WHAT TO DO — Reproduce the data shown below exactly.
--------------------
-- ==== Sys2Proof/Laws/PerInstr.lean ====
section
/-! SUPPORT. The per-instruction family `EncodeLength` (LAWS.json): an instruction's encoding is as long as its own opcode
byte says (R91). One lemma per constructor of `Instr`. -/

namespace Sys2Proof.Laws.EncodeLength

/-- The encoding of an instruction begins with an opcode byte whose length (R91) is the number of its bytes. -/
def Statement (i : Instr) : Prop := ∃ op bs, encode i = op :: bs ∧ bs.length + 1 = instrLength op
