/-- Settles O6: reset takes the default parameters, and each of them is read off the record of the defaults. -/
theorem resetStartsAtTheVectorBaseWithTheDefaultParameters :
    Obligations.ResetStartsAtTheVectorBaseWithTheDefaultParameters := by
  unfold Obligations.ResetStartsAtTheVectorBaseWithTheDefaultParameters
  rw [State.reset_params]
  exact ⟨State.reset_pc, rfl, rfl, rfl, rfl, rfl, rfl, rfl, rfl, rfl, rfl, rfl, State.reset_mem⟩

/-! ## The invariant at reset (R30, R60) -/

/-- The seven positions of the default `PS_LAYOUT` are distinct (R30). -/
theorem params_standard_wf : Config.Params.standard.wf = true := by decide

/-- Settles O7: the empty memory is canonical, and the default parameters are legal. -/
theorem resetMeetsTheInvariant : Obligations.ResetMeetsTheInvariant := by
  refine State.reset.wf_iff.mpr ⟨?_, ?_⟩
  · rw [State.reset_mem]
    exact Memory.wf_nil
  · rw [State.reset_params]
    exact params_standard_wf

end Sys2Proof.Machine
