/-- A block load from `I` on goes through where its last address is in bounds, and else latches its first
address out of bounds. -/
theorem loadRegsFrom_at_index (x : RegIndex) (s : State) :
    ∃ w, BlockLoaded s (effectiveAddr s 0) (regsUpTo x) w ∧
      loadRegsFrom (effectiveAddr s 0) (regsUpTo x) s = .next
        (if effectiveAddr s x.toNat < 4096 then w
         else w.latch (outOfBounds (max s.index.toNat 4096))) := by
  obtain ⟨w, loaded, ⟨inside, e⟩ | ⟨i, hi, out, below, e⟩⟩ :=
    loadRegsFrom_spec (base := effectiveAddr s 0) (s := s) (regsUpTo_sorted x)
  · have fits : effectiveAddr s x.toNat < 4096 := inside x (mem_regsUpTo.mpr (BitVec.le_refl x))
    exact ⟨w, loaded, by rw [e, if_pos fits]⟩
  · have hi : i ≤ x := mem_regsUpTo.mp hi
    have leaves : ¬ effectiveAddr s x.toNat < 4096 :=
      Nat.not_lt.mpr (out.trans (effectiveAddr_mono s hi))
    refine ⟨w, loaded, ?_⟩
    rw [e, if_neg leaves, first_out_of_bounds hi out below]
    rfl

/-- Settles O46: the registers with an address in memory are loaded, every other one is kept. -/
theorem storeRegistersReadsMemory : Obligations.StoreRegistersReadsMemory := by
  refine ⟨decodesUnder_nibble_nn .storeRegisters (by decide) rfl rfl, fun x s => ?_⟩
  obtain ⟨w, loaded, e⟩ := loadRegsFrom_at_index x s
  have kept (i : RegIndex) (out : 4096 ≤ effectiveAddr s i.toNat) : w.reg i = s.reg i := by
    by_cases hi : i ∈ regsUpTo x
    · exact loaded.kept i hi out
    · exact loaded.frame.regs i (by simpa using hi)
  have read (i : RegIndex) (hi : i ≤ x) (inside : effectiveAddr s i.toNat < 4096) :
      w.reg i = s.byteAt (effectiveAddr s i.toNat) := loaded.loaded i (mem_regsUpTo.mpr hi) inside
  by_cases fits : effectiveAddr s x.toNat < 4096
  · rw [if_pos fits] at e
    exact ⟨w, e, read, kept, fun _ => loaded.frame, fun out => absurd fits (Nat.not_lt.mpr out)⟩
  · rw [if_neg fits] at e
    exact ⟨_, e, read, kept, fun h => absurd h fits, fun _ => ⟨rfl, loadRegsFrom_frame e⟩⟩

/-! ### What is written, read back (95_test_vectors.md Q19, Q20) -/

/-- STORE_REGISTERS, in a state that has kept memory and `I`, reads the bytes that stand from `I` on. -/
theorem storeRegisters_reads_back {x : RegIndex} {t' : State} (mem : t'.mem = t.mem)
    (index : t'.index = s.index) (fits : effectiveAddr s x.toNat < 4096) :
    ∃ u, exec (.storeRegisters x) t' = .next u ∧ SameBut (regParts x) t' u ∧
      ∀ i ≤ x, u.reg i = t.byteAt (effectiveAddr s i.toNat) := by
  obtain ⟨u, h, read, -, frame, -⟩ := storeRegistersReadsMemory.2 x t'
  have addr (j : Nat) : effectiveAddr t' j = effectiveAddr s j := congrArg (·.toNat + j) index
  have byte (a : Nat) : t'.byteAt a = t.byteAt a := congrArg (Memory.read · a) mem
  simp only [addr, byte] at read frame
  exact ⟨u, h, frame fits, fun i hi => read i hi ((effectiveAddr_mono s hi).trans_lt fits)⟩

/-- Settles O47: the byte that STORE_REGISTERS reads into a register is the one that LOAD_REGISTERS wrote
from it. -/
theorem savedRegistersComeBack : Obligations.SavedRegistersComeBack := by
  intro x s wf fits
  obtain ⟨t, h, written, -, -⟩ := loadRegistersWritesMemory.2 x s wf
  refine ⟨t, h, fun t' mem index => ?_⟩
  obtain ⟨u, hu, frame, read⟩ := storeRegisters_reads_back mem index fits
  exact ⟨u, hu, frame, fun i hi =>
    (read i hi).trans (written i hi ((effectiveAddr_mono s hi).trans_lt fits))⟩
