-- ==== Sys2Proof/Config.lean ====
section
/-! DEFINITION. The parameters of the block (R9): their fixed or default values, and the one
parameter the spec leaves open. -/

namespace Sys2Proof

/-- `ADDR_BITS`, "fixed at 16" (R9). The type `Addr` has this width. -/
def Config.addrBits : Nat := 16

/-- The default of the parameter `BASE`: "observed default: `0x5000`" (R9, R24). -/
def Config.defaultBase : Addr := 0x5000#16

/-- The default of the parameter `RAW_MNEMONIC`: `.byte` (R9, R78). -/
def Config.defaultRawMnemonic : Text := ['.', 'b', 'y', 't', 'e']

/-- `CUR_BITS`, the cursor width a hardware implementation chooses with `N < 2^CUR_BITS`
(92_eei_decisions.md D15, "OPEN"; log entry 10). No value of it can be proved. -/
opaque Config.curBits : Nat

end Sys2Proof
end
--------------------
OUTPUT OF THE EXERCISE —
-- ==== Sys2Proof/Laws/PerInstr.lean ====
section
/-! SUPPORT. The per-instruction family `EncodeLength` (LAWS.json): an instruction's encoding is as long as its own opcode
byte says (R91). One lemma per constructor of `Instr`. -/

namespace Sys2Proof.Laws.EncodeLength

/-- The encoding of an instruction begins with an opcode byte whose length (R91) is the number of its bytes. -/
def Statement (i : Instr) : Prop := ∃ op bs, encode i = op :: bs ∧ bs.length + 1 = instrLength op
/-- Settles O6: reset takes the default parameters, and each of them is read off the record of the defaults. -/
theorem resetStartsAtTheVectorBaseWithTheDefaultParameters :
    Obligations.ResetStartsAtTheVectorBaseWithTheDefaultParameters := by
  unfold Obligations.ResetStartsAtTheVectorBaseWithTheDefaultParameters
  rw [State.reset_params]
  exact ⟨State.reset_pc, rfl, rfl, rfl, rfl, rfl, rfl, rfl, rfl, rfl, rfl, rfl, State.reset_mem⟩

/-! ## The invariant at reset (R30, R60) -/

/-- The seven positions of the default `PS_LAYOUT` are distinct (R30). -/
theorem params_standard_wf : Config.Params.standard.wf = true := by decide

/-- Settles O7: the empty memory is canonical, and the default parameters are legal. -/
theorem resetMeetsTheInvariant : Obligations.ResetMeetsTheInvariant := by
  refine State.reset.wf_iff.mpr ⟨?_, ?_⟩
  · rw [State.reset_mem]
    exact Memory.wf_nil
  · rw [State.reset_params]
    exact params_standard_wf

end Sys2Proof.Machine
/-- A block load from `I` on goes through where its last address is in bounds, and else latches its first
address out of bounds. -/
theorem loadRegsFrom_at_index (x : RegIndex) (s : State) :
    ∃ w, BlockLoaded s (effectiveAddr s 0) (regsUpTo x) w ∧
      loadRegsFrom (effectiveAddr s 0) (regsUpTo x) s = .next
        (if effectiveAddr s x.toNat < 4096 then w
         else w.latch (outOfBounds (max s.index.toNat 4096))) := by
  obtain ⟨w, loaded, ⟨inside, e⟩ | ⟨i, hi, out, below, e⟩⟩ :=
    loadRegsFrom_spec (base := effectiveAddr s 0) (s := s) (regsUpTo_sorted x)
  · have fits : effectiveAddr s x.toNat < 4096 := inside x (mem_regsUpTo.mpr (BitVec.le_refl x))
    exact ⟨w, loaded, by rw [e, if_pos fits]⟩
  · have hi : i ≤ x := mem_regsUpTo.mp hi
    have leaves : ¬ effectiveAddr s x.toNat < 4096 :=
      Nat.not_lt.mpr (out.trans (effectiveAddr_mono s hi))
    refine ⟨w, loaded, ?_⟩
    rw [e, if_neg leaves, first_out_of_bounds hi out below]
    rfl

/-- Settles O46: the registers with an address in memory are loaded, every other one is kept. -/
theorem storeRegistersReadsMemory : Obligations.StoreRegistersReadsMemory := by
  refine ⟨decodesUnder_nibble_nn .storeRegisters (by decide) rfl rfl, fun x s => ?_⟩
  obtain ⟨w, loaded, e⟩ := loadRegsFrom_at_index x s
  have kept (i : RegIndex) (out : 4096 ≤ effectiveAddr s i.toNat) : w.reg i = s.reg i := by
    by_cases hi : i ∈ regsUpTo x
    · exact loaded.kept i hi out
    · exact loaded.frame.regs i (by simpa using hi)
  have read (i : RegIndex) (hi : i ≤ x) (inside : effectiveAddr s i.toNat < 4096) :
      w.reg i = s.byteAt (effectiveAddr s i.toNat) := loaded.loaded i (mem_regsUpTo.mpr hi) inside
  by_cases fits : effectiveAddr s x.toNat < 4096
  · rw [if_pos fits] at e
    exact ⟨w, e, read, kept, fun _ => loaded.frame, fun out => absurd fits (Nat.not_lt.mpr out)⟩
  · rw [if_neg fits] at e
    exact ⟨_, e, read, kept, fun h => absurd h fits, fun _ => ⟨rfl, loadRegsFrom_frame e⟩⟩

/-! ### What is written, read back (95_test_vectors.md Q19, Q20) -/

/-- STORE_REGISTERS, in a state that has kept memory and `I`, reads the bytes that stand from `I` on. -/
theorem storeRegisters_reads_back {x : RegIndex} {t' : State} (mem : t'.mem = t.mem)
    (index : t'.index = s.index) (fits : effectiveAddr s x.toNat < 4096) :
    ∃ u, exec (.storeRegisters x) t' = .next u ∧ SameBut (regParts x) t' u ∧
      ∀ i ≤ x, u.reg i = t.byteAt (effectiveAddr s i.toNat) := by
  obtain ⟨u, h, read, -, frame, -⟩ := storeRegistersReadsMemory.2 x t'
  have addr (j : Nat) : effectiveAddr t' j = effectiveAddr s j := congrArg (·.toNat + j) index
  have byte (a : Nat) : t'.byteAt a = t.byteAt a := congrArg (Memory.read · a) mem
  simp only [addr, byte] at read frame
  exact ⟨u, h, frame fits, fun i hi => read i hi ((effectiveAddr_mono s hi).trans_lt fits)⟩

/-- Settles O47: the byte that STORE_REGISTERS reads into a register is the one that LOAD_REGISTERS wrote
from it. -/
theorem savedRegistersComeBack : Obligations.SavedRegistersComeBack := by
  intro x s wf fits
  obtain ⟨t, h, written, -, -⟩ := loadRegistersWritesMemory.2 x s wf
  refine ⟨t, h, fun t' mem index => ?_⟩
  obtain ⟨u, hu, frame, read⟩ := storeRegisters_reads_back mem index fits
  exact ⟨u, hu, frame, fun i hi =>
    (read i hi).trans (written i hi ((effectiveAddr_mono s hi).trans_lt fits))⟩
-- ==== Sys2Proof/Config.lean ====
section
/-! DEFINITION. The parameters of the block (R9): their fixed or default values, and the one
parameter the spec leaves open. -/

namespace Sys2Proof

/-- `ADDR_BITS`, "fixed at 16" (R9). The type `Addr` has this width. -/
def Config.addrBits : Nat := 16

/-- The default of the parameter `BASE`: "observed default: `0x5000`" (R9, R24). -/
def Config.defaultBase : Addr := 0x5000#16

/-- The default of the parameter `RAW_MNEMONIC`: `.byte` (R9, R78). -/
def Config.defaultRawMnemonic : Text := ['.', 'b', 'y', 't', 'e']

/-- `CUR_BITS`, the cursor width a hardware implementation chooses with `N < 2^CUR_BITS`
(92_eei_decisions.md D15, "OPEN"; log entry 10). No value of it can be proved. -/
opaque Config.curBits : Nat

end Sys2Proof
end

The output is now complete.